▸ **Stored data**
□ □ □

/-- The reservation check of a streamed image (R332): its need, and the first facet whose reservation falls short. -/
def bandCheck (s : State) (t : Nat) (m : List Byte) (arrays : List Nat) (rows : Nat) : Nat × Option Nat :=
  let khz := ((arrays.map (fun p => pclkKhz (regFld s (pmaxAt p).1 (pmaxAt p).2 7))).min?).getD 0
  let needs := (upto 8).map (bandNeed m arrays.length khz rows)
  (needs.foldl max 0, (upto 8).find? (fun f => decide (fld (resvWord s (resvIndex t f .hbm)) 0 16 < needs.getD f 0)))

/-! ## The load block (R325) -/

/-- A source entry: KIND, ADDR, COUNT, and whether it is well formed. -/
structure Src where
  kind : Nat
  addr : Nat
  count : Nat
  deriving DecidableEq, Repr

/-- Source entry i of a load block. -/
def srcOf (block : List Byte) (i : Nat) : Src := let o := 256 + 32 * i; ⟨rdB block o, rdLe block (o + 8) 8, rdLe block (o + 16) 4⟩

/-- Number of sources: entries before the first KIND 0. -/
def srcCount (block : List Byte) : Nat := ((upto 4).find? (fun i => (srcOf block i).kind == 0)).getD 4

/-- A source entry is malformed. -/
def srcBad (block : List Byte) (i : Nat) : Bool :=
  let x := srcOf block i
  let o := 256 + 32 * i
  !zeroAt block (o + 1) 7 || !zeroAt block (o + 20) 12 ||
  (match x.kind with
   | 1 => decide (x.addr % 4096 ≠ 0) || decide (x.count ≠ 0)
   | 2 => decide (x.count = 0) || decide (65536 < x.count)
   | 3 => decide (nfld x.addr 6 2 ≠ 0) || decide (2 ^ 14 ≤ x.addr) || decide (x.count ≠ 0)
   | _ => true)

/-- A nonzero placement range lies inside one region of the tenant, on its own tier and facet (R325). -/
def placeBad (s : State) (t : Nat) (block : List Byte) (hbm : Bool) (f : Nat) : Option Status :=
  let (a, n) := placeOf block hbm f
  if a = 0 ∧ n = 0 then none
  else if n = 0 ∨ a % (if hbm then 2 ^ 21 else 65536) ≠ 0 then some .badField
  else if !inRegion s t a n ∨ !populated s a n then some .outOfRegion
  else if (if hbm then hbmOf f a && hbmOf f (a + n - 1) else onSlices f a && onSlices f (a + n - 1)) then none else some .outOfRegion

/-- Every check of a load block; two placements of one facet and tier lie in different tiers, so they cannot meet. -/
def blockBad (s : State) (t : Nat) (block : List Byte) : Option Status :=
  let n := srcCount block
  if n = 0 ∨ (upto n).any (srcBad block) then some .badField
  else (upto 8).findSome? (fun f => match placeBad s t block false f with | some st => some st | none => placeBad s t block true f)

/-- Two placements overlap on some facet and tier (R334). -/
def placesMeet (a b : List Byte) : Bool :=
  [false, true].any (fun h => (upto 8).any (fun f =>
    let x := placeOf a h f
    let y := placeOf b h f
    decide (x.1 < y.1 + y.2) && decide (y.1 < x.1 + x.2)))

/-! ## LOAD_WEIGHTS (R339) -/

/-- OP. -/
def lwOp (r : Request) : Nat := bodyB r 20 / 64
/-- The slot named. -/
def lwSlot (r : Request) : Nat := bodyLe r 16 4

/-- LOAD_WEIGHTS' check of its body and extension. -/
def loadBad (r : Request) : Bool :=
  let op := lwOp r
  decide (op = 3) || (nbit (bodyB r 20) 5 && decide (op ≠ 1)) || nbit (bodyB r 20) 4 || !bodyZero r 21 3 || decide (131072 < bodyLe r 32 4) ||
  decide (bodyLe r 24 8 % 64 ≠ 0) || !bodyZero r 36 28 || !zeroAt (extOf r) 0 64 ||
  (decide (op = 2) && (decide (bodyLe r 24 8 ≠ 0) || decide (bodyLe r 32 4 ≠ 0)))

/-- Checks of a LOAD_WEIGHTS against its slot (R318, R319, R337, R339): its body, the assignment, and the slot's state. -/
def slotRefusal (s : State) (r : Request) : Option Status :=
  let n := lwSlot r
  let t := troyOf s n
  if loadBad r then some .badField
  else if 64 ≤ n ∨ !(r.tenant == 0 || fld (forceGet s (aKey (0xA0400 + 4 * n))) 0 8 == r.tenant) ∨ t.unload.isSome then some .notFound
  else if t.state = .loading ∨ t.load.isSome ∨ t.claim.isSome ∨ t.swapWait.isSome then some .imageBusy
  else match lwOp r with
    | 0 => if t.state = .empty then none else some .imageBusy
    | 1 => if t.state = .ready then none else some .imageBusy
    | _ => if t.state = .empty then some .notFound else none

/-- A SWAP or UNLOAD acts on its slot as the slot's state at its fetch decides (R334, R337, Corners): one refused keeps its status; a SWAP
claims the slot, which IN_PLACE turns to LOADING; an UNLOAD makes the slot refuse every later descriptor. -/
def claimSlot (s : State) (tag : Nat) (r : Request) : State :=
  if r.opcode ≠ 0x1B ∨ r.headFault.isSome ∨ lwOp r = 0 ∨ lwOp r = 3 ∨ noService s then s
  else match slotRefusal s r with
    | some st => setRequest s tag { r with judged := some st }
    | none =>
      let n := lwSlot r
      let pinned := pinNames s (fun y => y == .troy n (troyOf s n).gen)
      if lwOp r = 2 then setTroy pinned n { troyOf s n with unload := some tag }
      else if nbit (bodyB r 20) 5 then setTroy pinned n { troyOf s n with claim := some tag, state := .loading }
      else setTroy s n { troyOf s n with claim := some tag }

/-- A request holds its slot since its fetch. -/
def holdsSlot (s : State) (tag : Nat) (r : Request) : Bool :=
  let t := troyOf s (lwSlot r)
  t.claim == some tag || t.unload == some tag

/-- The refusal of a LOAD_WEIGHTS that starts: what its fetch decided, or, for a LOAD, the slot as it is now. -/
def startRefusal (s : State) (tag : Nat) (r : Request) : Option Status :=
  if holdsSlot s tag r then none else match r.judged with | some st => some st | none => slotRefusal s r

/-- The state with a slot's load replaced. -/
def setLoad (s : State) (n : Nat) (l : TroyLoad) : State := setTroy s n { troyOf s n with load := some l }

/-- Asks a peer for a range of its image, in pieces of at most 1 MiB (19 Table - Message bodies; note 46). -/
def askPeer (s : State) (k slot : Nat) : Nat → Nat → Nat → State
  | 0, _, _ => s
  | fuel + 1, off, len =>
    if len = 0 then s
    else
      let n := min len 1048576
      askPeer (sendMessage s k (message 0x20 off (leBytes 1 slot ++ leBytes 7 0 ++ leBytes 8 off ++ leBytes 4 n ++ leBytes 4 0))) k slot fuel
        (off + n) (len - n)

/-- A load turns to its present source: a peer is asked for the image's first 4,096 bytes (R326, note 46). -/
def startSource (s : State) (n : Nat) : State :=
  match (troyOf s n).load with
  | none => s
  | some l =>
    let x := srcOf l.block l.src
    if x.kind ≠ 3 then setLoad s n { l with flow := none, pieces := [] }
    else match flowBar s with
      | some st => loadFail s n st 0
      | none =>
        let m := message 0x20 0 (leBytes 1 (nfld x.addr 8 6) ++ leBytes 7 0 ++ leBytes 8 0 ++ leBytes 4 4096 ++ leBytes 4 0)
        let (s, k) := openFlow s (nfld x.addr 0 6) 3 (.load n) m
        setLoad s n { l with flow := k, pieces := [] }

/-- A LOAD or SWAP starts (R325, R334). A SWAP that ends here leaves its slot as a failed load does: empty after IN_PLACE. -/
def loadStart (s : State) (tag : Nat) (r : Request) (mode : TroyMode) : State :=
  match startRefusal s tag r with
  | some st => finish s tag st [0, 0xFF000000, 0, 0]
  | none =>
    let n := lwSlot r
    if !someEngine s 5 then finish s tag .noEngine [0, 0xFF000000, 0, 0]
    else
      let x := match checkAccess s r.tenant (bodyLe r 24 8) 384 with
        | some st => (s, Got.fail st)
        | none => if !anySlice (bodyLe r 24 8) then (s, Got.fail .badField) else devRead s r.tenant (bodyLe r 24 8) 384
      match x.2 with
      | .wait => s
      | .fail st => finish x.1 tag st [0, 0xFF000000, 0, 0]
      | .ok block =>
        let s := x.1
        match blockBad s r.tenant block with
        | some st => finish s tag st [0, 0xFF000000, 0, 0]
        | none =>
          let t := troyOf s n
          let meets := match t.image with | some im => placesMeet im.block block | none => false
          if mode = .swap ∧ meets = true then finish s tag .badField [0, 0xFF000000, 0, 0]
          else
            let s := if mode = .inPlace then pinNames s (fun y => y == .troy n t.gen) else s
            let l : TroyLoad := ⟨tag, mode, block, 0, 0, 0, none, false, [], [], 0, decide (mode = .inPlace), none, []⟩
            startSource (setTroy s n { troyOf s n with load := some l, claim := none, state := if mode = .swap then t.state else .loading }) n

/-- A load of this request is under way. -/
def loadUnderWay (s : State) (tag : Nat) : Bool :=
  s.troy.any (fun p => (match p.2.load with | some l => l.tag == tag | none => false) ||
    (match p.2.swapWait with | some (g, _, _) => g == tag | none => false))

□ □ □

▸ **WHAT YOU NEED TO DO**
Find every line in the records that contains the word "blockBad"; copy those lines.

▸ **TASK OUTPUT**
def blockBad (s : State) (t : Nat) (block : List Byte) : Option Status :=
        match blockBad s r.tenant block with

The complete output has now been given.